Exercise prompt -
Please print the entries below exactly, from the line with "(rd.toNat ≠ 0" through the line with "done (.rem rd", including both of those lines and leaving out all others.

[Stored data Boundary: Start]

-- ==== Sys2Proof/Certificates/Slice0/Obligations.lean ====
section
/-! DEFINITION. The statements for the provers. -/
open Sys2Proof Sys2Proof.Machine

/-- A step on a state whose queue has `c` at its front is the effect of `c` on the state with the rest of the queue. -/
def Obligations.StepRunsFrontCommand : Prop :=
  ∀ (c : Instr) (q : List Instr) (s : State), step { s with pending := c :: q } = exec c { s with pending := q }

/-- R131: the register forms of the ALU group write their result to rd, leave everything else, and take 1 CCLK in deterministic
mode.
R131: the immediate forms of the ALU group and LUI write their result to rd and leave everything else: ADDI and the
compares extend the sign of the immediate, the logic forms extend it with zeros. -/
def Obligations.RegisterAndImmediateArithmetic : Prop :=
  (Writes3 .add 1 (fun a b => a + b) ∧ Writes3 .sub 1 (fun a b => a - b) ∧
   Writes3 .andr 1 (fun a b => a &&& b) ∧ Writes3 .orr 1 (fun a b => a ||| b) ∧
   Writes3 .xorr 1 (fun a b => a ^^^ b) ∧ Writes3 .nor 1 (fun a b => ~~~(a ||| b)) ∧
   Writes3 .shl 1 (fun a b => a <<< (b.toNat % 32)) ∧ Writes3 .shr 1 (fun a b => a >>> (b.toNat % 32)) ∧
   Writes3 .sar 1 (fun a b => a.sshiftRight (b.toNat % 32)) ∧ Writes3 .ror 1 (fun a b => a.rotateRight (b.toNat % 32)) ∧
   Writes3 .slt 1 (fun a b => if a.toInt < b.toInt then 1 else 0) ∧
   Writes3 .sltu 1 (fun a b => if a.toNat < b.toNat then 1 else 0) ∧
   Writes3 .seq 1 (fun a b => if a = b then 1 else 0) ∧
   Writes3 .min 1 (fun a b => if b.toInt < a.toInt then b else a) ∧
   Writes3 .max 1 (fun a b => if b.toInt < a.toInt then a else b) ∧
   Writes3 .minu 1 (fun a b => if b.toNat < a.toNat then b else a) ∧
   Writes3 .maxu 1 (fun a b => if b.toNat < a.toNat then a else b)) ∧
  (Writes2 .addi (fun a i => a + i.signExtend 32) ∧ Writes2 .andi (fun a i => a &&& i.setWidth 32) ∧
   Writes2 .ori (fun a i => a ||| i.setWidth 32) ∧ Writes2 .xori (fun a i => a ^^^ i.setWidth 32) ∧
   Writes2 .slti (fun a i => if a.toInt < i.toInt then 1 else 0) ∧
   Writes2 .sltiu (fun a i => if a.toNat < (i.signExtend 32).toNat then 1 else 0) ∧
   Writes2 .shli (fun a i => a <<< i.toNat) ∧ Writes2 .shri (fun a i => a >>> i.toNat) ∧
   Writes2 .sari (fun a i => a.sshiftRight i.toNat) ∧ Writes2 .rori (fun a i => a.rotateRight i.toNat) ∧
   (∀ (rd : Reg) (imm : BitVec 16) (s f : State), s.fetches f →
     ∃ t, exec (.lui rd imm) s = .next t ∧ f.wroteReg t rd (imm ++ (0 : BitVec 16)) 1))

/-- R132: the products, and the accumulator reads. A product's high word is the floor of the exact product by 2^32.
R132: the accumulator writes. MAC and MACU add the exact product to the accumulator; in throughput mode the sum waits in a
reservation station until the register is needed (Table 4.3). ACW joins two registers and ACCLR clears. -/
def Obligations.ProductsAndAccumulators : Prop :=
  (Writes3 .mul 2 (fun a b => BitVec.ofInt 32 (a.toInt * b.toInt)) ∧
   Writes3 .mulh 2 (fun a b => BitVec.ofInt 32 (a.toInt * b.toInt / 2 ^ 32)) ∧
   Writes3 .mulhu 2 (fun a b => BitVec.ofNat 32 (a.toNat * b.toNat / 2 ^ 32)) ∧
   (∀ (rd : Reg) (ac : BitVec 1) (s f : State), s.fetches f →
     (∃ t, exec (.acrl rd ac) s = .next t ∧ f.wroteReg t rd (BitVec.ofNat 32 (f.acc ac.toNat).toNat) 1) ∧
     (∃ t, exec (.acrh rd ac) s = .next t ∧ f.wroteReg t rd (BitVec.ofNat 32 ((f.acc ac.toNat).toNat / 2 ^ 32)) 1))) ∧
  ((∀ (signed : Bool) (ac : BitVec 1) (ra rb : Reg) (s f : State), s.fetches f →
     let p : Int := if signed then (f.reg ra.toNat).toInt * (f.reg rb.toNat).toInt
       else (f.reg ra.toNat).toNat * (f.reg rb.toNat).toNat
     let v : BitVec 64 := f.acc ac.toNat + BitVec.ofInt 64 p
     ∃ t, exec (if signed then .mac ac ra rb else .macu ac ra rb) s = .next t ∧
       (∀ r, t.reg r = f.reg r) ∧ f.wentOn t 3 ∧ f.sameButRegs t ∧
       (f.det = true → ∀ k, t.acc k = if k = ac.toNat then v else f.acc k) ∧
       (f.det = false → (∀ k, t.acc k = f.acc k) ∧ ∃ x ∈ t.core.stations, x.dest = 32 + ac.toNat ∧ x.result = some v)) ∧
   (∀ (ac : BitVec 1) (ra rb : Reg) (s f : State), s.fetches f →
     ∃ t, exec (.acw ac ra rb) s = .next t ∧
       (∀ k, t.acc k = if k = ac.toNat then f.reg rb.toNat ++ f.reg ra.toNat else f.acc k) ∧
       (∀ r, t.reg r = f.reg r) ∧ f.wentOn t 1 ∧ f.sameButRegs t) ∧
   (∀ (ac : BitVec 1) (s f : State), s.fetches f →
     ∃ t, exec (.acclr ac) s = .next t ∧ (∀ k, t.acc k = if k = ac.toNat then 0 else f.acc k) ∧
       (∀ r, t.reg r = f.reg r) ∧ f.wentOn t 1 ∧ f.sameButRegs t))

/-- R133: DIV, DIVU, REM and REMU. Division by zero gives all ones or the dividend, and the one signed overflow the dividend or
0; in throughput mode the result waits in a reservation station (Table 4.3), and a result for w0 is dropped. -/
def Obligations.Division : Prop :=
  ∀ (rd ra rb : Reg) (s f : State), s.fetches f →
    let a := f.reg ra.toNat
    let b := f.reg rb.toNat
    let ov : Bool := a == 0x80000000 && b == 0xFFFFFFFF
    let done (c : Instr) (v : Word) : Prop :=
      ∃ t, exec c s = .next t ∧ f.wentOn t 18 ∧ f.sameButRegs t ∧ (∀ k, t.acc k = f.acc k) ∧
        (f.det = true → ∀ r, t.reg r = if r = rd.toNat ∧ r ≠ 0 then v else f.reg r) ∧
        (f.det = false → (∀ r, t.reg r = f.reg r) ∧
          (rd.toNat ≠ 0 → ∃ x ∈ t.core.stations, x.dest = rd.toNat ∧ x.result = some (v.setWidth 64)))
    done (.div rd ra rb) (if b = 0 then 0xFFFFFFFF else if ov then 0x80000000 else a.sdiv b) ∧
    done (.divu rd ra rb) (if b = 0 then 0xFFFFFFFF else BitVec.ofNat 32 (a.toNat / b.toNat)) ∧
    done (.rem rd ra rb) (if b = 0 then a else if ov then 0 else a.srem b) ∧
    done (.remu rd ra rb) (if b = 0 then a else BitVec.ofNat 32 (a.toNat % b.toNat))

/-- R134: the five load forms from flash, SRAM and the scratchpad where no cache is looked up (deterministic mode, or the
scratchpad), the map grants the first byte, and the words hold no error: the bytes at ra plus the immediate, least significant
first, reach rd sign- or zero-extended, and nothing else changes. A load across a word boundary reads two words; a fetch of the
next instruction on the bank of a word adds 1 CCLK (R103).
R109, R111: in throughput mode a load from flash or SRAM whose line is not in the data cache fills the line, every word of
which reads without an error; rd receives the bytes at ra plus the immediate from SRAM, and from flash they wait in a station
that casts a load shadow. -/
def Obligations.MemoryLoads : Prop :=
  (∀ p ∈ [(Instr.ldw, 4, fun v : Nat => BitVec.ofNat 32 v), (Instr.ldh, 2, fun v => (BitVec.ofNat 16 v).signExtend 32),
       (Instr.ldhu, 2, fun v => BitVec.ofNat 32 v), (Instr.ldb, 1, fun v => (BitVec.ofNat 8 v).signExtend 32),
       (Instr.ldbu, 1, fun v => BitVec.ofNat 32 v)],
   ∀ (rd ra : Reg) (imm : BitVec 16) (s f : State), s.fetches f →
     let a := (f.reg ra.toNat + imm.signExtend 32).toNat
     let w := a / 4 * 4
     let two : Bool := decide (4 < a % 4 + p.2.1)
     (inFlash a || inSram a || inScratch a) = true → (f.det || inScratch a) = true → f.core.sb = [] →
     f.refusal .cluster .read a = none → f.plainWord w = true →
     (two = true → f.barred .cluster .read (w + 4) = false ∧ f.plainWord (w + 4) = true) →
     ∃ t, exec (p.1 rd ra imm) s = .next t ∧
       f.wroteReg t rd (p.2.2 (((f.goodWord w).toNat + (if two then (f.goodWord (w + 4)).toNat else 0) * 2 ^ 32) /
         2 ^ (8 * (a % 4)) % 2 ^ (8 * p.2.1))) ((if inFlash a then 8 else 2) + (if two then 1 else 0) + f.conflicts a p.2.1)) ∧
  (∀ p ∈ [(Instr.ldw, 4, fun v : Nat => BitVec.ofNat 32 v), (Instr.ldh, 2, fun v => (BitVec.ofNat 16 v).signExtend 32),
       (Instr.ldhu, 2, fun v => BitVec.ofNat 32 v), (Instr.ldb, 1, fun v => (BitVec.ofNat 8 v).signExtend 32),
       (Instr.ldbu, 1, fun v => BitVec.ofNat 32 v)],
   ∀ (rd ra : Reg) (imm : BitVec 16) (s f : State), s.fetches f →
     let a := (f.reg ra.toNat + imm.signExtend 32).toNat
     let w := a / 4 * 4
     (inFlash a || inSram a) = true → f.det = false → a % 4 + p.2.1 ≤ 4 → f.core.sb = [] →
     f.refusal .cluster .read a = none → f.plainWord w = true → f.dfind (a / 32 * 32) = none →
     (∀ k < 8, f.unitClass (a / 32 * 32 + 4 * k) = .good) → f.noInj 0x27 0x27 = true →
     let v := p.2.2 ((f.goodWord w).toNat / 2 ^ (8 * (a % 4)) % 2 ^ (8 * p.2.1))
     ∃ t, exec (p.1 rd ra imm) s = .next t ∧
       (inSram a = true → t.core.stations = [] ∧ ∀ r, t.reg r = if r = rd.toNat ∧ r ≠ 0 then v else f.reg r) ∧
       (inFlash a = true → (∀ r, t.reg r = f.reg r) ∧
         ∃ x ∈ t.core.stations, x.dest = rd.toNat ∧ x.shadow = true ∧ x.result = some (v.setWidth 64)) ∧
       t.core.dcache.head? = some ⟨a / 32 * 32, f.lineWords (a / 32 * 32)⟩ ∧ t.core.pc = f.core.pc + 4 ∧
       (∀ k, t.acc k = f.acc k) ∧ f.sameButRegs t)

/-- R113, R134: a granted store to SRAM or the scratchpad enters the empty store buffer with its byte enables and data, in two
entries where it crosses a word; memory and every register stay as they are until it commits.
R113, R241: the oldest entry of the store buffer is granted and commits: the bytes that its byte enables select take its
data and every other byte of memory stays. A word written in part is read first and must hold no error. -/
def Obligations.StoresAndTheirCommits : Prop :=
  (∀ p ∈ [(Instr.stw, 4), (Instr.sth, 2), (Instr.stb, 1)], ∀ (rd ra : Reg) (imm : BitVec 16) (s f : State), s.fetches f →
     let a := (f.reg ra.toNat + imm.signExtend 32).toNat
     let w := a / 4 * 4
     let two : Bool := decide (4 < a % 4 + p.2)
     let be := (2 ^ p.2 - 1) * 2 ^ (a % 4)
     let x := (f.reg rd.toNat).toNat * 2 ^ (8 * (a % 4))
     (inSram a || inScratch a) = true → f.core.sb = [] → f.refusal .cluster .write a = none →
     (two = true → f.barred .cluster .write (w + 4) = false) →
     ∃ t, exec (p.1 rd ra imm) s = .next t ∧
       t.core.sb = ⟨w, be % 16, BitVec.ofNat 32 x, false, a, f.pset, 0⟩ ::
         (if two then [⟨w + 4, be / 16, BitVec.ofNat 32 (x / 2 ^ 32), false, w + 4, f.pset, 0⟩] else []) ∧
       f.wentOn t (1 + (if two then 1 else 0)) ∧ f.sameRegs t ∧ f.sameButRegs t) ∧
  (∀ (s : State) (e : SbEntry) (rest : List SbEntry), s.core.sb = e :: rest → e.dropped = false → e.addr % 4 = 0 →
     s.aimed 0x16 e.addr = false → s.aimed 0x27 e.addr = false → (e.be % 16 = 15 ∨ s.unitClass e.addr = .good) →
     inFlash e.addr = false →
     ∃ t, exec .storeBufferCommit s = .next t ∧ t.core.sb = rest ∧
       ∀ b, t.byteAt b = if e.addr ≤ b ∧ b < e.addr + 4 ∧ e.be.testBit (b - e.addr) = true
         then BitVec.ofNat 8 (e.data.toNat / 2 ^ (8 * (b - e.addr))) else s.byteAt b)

[Stored data Boundary: End]

Answer area -
          (rd.toNat ≠ 0 → ∃ x ∈ t.core.stations, x.dest = rd.toNat ∧ x.result = some (v.setWidth 64)))
    done (.div rd ra rb) (if b = 0 then 0xFFFFFFFF else if ov then 0x80000000 else a.sdiv b) ∧
    done (.divu rd ra rb) (if b = 0 then 0xFFFFFFFF else BitVec.ofNat 32 (a.toNat / b.toNat)) ∧
    done (.rem rd ra rb) (if b = 0 then a else if ov then 0 else a.srem b) ∧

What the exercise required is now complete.